-- ==== Sys2Proof/Machine/Step.lean ====
section
/-! DEFINITION. One step of the core (R75), and the placing of an instruction where the next step fetches it. -/

namespace Sys2Proof.Machine

/-- One step: taken only in Running (R37), then R75. -/
def step (s : State) : Host.Outcome State Fault Refusal :=
  match s.status with
  | .running => runFetched s
  | .halted _ => .fault .notRunning

/-- The state with an instruction of the opcode table where `step` fetches next, and with the group of its row enabled, so that the next
step runs exactly it (log entry 10). -/
def State.withFetchWord (s : State) (nbits w : Nat) : State := placeWord s (tableWord nbits w)

end Sys2Proof.Machine
end

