-- ==== Sys2Proof/Certificates/Slice0/Obligations.lean ====
section
/-! DEFINITION. The statements, from the numbered rules of spec/: what decoding, each instruction, the trap and the halts do, what they
leave alone, and the invariants of every step. -/

open Sys2Proof Sys2Proof.Machine

/-! ### Encoding and decoding -/

/-- R69 (90_conflicts.md C4): every well-formed instruction whose group is present decodes back from its word, with every operand. -/
def Obligations.DecodeOfEncodeIsTheInstruction : Prop :=
  ∀ (g : Groups) (i : Instr), i.wellFormed = true → g.has i.group = true → decodeWord g (encode i) = some i

/-- The other direction: what the decoder reads is well-formed, of a group that is present, and encodes to the very word. -/
def Obligations.EncodeOfDecodeIsTheWord : Prop :=
  ∀ (g : Groups) (w : Word) (i : Instr), decodeWord g w = some i →
    i.wellFormed = true ∧ g.has i.group = true ∧ encode i = w

/-- R74: every word matches exactly one row, whose instruction it is, or no row, and then the step raises `DecodeError(pc, inst)`. -/
def Obligations.WordMatchesOneRowOrRaisesDecodeError : Prop :=
  ∀ (g : Groups) (w : Word),
    (∃ k : Fin (rowsOf g).length, (rowsOf g)[k].accepts w = true ∧
      (∀ j : Fin (rowsOf g).length, (rowsOf g)[j].accepts w = true → j = k) ∧
      decodeWord g w = some ((rowsOf g)[k].build w)) ∨
    ((∀ r ∈ rowsOf g, r.accepts w = false) ∧ decodeWord g w = none ∧
      ∀ s : State, s.status = .running → PlainRange s s.pc 4 → s.params.groups = g → s.fetchWord = w →
        ∃ t, step s = .next t ∧ OnlyHalts s t (.decodeError s.pc w))

/-- R76, R77: the mask and match table is the opcode map written by fields, for every setting of the groups and every word. -/
def Obligations.PatternTableIsTheOpcodeMap : Prop :=
  ∀ (g : Groups) (w : Word), rowMnemonic g w = opcodeMap g w ∧ (decodeWord g w = none ↔ opcodeMap g w = none)

/-- R63 to R67: every bit of every immediate, and the ranges; B and J offsets are even. -/
def Obligations.ImmediatesTakeTheirBitsFromTheWord : Prop :=
  ∀ (w : Word) (k : Nat), k < 32 →
    (immI w).getLsbD k = w.getLsbD (min (k + 20) 31) ∧
    (immS w).getLsbD k = (if k < 5 then w.getLsbD (k + 7) else w.getLsbD (min (k + 20) 31)) ∧
    (immB w).getLsbD k = (if k = 0 then false else if k < 5 then w.getLsbD (k + 7) else if k < 11 then w.getLsbD (k + 20)
      else if k = 11 then w.getLsbD 7 else w.getLsbD 31) ∧
    (immU w).getLsbD k = (if k < 12 then false else w.getLsbD k) ∧
    (immJ w).getLsbD k = (if k = 0 then false else if k < 11 then w.getLsbD (k + 20) else if k = 11 then w.getLsbD 20
      else if k < 20 then w.getLsbD k else w.getLsbD 31) ∧
    (-2048 ≤ (immI w).toInt ∧ (immI w).toInt ≤ 2047) ∧ (-2048 ≤ (immS w).toInt ∧ (immS w).toInt ≤ 2047) ∧
    (-4096 ≤ (immB w).toInt ∧ (immB w).toInt ≤ 4094 ∧ (immB w).toInt % 2 = 0) ∧
    (-1048576 ≤ (immJ w).toInt ∧ (immJ w).toInt ≤ 1048574 ∧ (immJ w).toInt % 2 = 0)

/-- Words of the spec, written out bit by bit from R61 and R69, decode to what they stand for; the tests hold one for every row. -/
def Obligations.WrittenOutWordsDecode : Prop :=
  decodeWord Groups.coreOnly 0b11111111110100101000001100010011#32 = some (.addi 6 5 (-3)) ∧
  decodeWord Groups.coreOnly 0b01000000011100110000001010110011#32 = some (.sub 5 6 7) ∧
  decodeWord Groups.coreOnly 0b11111110011100110010111110100011#32 = some (.sw 6 7 (-1)) ∧
  decodeWord Groups.coreOnly 0b11111110000000000000111011100011#32 = some (.beq 0 0 (-4)) ∧
  decodeWord Groups.coreOnly 0b11111111100111111111000001101111#32 = some (.jal 0 (-8)) ∧
  decodeWord Groups.coreOnly 0b00010010001101000101001010110111#32 = some (.lui 5 0x12345000) ∧
  decodeWord Groups.coreOnly 0b00110000010100110001001011110011#32 = some (.csrrw 5 6 0x305) ∧
  decodeWord Groups.coreOnly 0b00000000000100000000000001110011#32 = none ∧
  decodeWord Groups.all 0b00000000000100000000000001110011#32 = some .ebreak ∧
  decodeWord Groups.all 0b00000010011100110100001010110011#32 = some (.div 5 6 7)

/-- R8: the word of an instruction whose group is off matches no row, and a step that fetches it raises `DecodeError`. -/
def Obligations.DisabledGroupRaisesDecodeError : Prop :=
  ∀ i : Instr, (∀ g : Groups, g.has i.group = false → ∀ r ∈ rowsOf g, r.accepts (encode i) = false) ∧ DecodeErrorWithoutGroup i

/-! ### The step -/

/-- R75: a running core whose four bytes at the pc are plain and decode to `i` steps as `exec i`. -/
def Obligations.StepRunsTheDecodedInstruction : Prop :=
  ∀ (s : State) (i : Instr), Fetches s i → step s = exec i s

/-- R73, R237: a word that matches no row halts the core with `DecodeError(pc, inst)`, the word of the four bytes little-endian, and writes
nothing; the all-zero word is one. -/
def Obligations.UnmatchedWordHaltsAndWritesNothing : Prop :=
  (∀ g : Groups, decodeWord g 0x00000000#32 = none) ∧
  ∀ (s : State) (w : Word), s.status = .running → PlainRange s s.pc 4 →
    w.toNat = (s.byteAt s.pc).toNat + 256 * (s.byteAt (s.pc + 1)).toNat + 65536 * (s.byteAt (s.pc + 2)).toNat
      + 16777216 * (s.byteAt (s.pc + 3)).toNat →
    (∀ r ∈ rowsOf s.params.groups, w &&& r.mask ≠ r.pattern) →
    ∃ t, step s = .next t ∧ OnlyHalts s t (.decodeError s.pc w)

/-- R37: a step is taken only in Running; a halted core has no step, and a burst leaves it as it is. -/
def Obligations.HaltedIsFinal : Prop :=
  ∀ (s : State) (r : HaltReason), s.status = .halted r →
    step s = .fault .notRunning ∧ ∀ n, burst n s = .next s

/-- R50, R239: a fetch that touches an address outside `PLAIN` has no step, whatever the word; so has a load or a store. -/
def Obligations.AccessOutsidePlainHasNoStep : Prop :=
  (∀ s : State, s.status = .running → ¬ PlainRange s s.pc 4 → step s = .fault (.outsidePlain s.pc)) ∧
  ∀ (s : State) (rd rs1 rs2 : RegIdx) (imm : Word),
    (¬ PlainRange s (s.effAddr rs1 imm) 1 →
      exec (.lb rd rs1 imm) s = .fault (.outsidePlain (s.effAddr rs1 imm)) ∧
      exec (.lbu rd rs1 imm) s = .fault (.outsidePlain (s.effAddr rs1 imm)) ∧
      exec (.sb rs1 rs2 imm) s = .fault (.outsidePlain (s.effAddr rs1 imm))) ∧
    (¬ PlainRange s (s.effAddr rs1 imm) 2 →
      exec (.lh rd rs1 imm) s = .fault (.outsidePlain (s.effAddr rs1 imm)) ∧
      exec (.lhu rd rs1 imm) s = .fault (.outsidePlain (s.effAddr rs1 imm)) ∧
      exec (.sh rs1 rs2 imm) s = .fault (.outsidePlain (s.effAddr rs1 imm))) ∧
    (¬ PlainRange s (s.effAddr rs1 imm) 4 →
      exec (.lw rd rs1 imm) s = .fault (.outsidePlain (s.effAddr rs1 imm)) ∧
      exec (.sw rs1 rs2 imm) s = .fault (.outsidePlain (s.effAddr rs1 imm)))

/-- R52, R74: with every address plain (the default), every step of a running core goes on to a next state; no access faults. -/
def Obligations.RunningCoreAlwaysSteps : Prop :=
  ∀ s : State, s.status = .running → (∀ a, s.plain a = true) → ∃ t, step s = .next t

/-- The only stops of a step are those for which the spec has no step: a halted core (R37), a fetch outside `PLAIN`, and, once the fetch is plain
and decodes to a load or a store, an access of its width at its effective address outside `PLAIN` (R50, R239). -/
def Obligations.StepStopsOnlyWhereTheSpecHasNoStep : Prop :=
  (∀ (s : State) (r : Refusal), step s ≠ .refused r) ∧
  ∀ (s : State) (f : Fault), step s = .fault f →
    (∃ r, s.status = .halted r ∧ f = .notRunning) ∨
    (s.status = .running ∧ f = .outsidePlain s.pc ∧ ¬ PlainRange s s.pc 4) ∨
    (s.status = .running ∧ PlainRange s s.pc 4 ∧
      ∃ (i : Instr) (rs1 : RegIdx) (imm : Word) (n : Width), decodeWord s.params.groups s.fetchWord = some i ∧
        i.dataAccess = some (rs1, imm, n) ∧ f = .outsidePlain (s.effAddr rs1 imm) ∧
        ¬ PlainRange s (s.effAddr rs1 imm) n.bytes)

/-! ### Integer computation (40_integer_alu.md) -/

/-- R101, R102: `lui` writes `imm_U`, `auipc` the instruction's own address plus `imm_U` modulo 2^32. -/
def Obligations.UpperImmediateResults : Prop :=
  ∀ (s : State) (rd : RegIdx) (imm : Word),
    (∃ t, exec (.lui rd imm) s = .next t ∧ WritesReg s t rd imm (s.pc + 4)) ∧
    (∃ t, exec (.auipc rd imm) s = .next t ∧ WritesReg s t rd (BitVec.ofNat 32 (s.pc.toNat + imm.toNat)) (s.pc + 4)) ∧
    ((Instr.lui rd imm).wellFormed = true → imm.toNat % 4096 = 0) ∧
    ((encode (.lui rd imm)).extractLsb' 0 7 = 0x37#7 ∧ (encode (.auipc rd imm)).extractLsb' 0 7 = 0x17#7)

/-- R103, R112, R113: sums and differences of the two's-complement readings, wrapping modulo 2^32. -/
def Obligations.AddAndSubtractResults : Prop :=
  ∀ (s : State) (rd rs1 rs2 : RegIdx) (imm : Word),
    (∃ t, exec (.addi rd rs1 imm) s = .next t ∧
      WritesReg s t rd (BitVec.ofInt 32 ((s.reg rs1).toInt + imm.toInt)) (s.pc + 4)) ∧
    (∃ t, exec (.add rd rs1 rs2) s = .next t ∧
      WritesReg s t rd (BitVec.ofInt 32 ((s.reg rs1).toInt + (s.reg rs2).toInt)) (s.pc + 4)) ∧
    (∃ t, exec (.sub rd rs1 rs2) s = .next t ∧
      WritesReg s t rd (BitVec.ofInt 32 ((s.reg rs1).toInt - (s.reg rs2).toInt)) (s.pc + 4)) ∧
    CodedAs (.addi rd rs1 imm) 0x13 0 ∧ CodedAsR (.add rd rs1 rs2) 0x33 0 0 ∧ CodedAsR (.sub rd rs1 rs2) 0x33 0 32

/-- R106 to R108, R117, R120, R121: the bitwise operations, bit by bit. -/
def Obligations.BitwiseResults : Prop :=
  ∀ (s : State) (rd rs1 rs2 : RegIdx) (imm : Word),
    (∃ t v, exec (.xori rd rs1 imm) s = .next t ∧ WritesReg s t rd v (s.pc + 4) ∧
      ∀ k, k < 32 → v.getLsbD k = ((s.reg rs1).getLsbD k != imm.getLsbD k)) ∧
    (∃ t v, exec (.ori rd rs1 imm) s = .next t ∧ WritesReg s t rd v (s.pc + 4) ∧
      ∀ k, k < 32 → v.getLsbD k = ((s.reg rs1).getLsbD k || imm.getLsbD k)) ∧
    (∃ t v, exec (.andi rd rs1 imm) s = .next t ∧ WritesReg s t rd v (s.pc + 4) ∧
      ∀ k, k < 32 → v.getLsbD k = ((s.reg rs1).getLsbD k && imm.getLsbD k)) ∧
    (∃ t v, exec (.xor rd rs1 rs2) s = .next t ∧ WritesReg s t rd v (s.pc + 4) ∧
      ∀ k, k < 32 → v.getLsbD k = ((s.reg rs1).getLsbD k != (s.reg rs2).getLsbD k)) ∧
    (∃ t v, exec (.or rd rs1 rs2) s = .next t ∧ WritesReg s t rd v (s.pc + 4) ∧
      ∀ k, k < 32 → v.getLsbD k = ((s.reg rs1).getLsbD k || (s.reg rs2).getLsbD k)) ∧
    (∃ t v, exec (.and rd rs1 rs2) s = .next t ∧ WritesReg s t rd v (s.pc + 4) ∧
      ∀ k, k < 32 → v.getLsbD k = ((s.reg rs1).getLsbD k && (s.reg rs2).getLsbD k)) ∧
    CodedAs (.xori rd rs1 imm) 0x13 4 ∧ CodedAs (.ori rd rs1 imm) 0x13 6 ∧ CodedAs (.andi rd rs1 imm) 0x13 7 ∧
    CodedAsR (.xor rd rs1 rs2) 0x33 4 0 ∧ CodedAsR (.or rd rs1 rs2) 0x33 6 0 ∧ CodedAsR (.and rd rs1 rs2) 0x33 7 0
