-- ==== Sys2Proof/Laws/Decode.lean ====
section
/-! SUPPORT. The laws of decoding and encoding: the bits of each layout, when a row accepts a word, that no word matches two rows (R72), and what
the first-match scan answers. -/

namespace Sys2Proof

/-! ### The bits of each layout (R61, R69) -/

theorem encodeR_getLsbD (f7 : BitVec 7) (rs2 rs1 : RegIdx) (f3 : BitVec 3) (rd : RegIdx) (op : BitVec 7) (i : Nat) :
    (encodeR f7 rs2 rs1 f3 rd op).getLsbD i =
      if i < 7 then op.getLsbD i else if i < 12 then rd.getLsbD (i - 7) else if i < 15 then f3.getLsbD (i - 12)
      else if i < 20 then rs1.getLsbD (i - 15) else if i < 25 then rs2.getLsbD (i - 20) else f7.getLsbD (i - 25) := by
  simp only [encodeR]
  repeat rw [BitVec.getLsbD_append]
  simp only [Nat.sub_sub]
  split_ifs <;> first | rfl | omega

theorem encodeI_getLsbD (v : Word) (rs1 : RegIdx) (f3 : BitVec 3) (rd : RegIdx) (op : BitVec 7) (i : Nat) :
    (encodeI v rs1 f3 rd op).getLsbD i =
      if i < 7 then op.getLsbD i else if i < 12 then rd.getLsbD (i - 7) else if i < 15 then f3.getLsbD (i - 12)
      else if i < 20 then rs1.getLsbD (i - 15) else (decide (i < 32) && v.getLsbD (i - 20)) := by
  simp only [encodeI]
  repeat rw [BitVec.getLsbD_append]
  simp only [Nat.sub_sub, BitVec.getLsbD_extractLsb', Nat.zero_add]
  split_ifs <;> first | rfl | omega | (congr 1; simp; omega)

theorem encodeS_getLsbD (v : Word) (rs2 rs1 : RegIdx) (f3 : BitVec 3) (op : BitVec 7) (i : Nat) :
    (encodeS v rs2 rs1 f3 op).getLsbD i =
      if i < 7 then op.getLsbD i else if i < 12 then v.getLsbD (i - 7) else if i < 15 then f3.getLsbD (i - 12)
      else if i < 20 then rs1.getLsbD (i - 15) else if i < 25 then rs2.getLsbD (i - 20)
      else (decide (i < 32) && v.getLsbD (i - 20)) := by
  simp only [encodeS]
  repeat rw [BitVec.getLsbD_append]
  simp only [Nat.sub_sub, BitVec.getLsbD_extractLsb', Nat.zero_add]
  split_ifs <;> first
    | rfl | omega
    | (rw [show decide (i - 7 < 5) = true by simp; omega, Bool.true_and])
    | (rw [show 5 + (i - 25) = i - 20 by omega]; congr 1; simp; omega)

theorem encodeB_getLsbD (v : Word) (rs2 rs1 : RegIdx) (f3 : BitVec 3) (op : BitVec 7) (i : Nat) :
    (encodeB v rs2 rs1 f3 op).getLsbD i =
      if i < 7 then op.getLsbD i else if i = 7 then v.getLsbD 11 else if i < 12 then v.getLsbD (i - 7)
      else if i < 15 then f3.getLsbD (i - 12) else if i < 20 then rs1.getLsbD (i - 15)
      else if i < 25 then rs2.getLsbD (i - 20) else if i < 31 then v.getLsbD (i - 20)
      else (decide (i = 31) && v.getLsbD 12) := by
  by_cases h : i < 32
  · simp only [encodeB]
    repeat rw [BitVec.getLsbD_append]
    simp only [Nat.sub_sub, BitVec.getLsbD_extractLsb']
    interval_cases i <;> simp
  · rw [BitVec.getLsbD_of_ge _ i (by omega)]
    simp [show ¬ i < 7 by omega, show ¬ i < 12 by omega, show ¬ i < 15 by omega, show ¬ i < 20 by omega, show ¬ i < 25 by omega, show ¬ i < 31 by omega, show i ≠ 7 by omega, show i ≠ 31 by omega]

theorem encodeU_getLsbD (v : Word) (rd : RegIdx) (op : BitVec 7) (i : Nat) :
    (encodeU v rd op).getLsbD i =
      if i < 7 then op.getLsbD i else if i < 12 then rd.getLsbD (i - 7) else v.getLsbD i := by
  simp only [encodeU]
  repeat rw [BitVec.getLsbD_append]
  simp only [Nat.sub_sub, BitVec.getLsbD_extractLsb']
  split_ifs with h1 h2 <;> first
    | rfl | omega
    | (rw [show 12 + (i - 12) = i by omega]
       by_cases h : i < 32
       · rw [show decide (i - 12 < 20) = true by simp; omega, Bool.true_and]
       · rw [BitVec.getLsbD_of_ge v i (by omega), Bool.and_false])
━━━━━━━━
■ Your task:
Find each line in the listing above that contains "taken", and copy that line.

■ Answer to this problem:
/-- One step: taken only in Running (R37), then R75. -/
/-- R37: a step is taken only in Running; a halted core has no step, and a burst leaves it as it is. -/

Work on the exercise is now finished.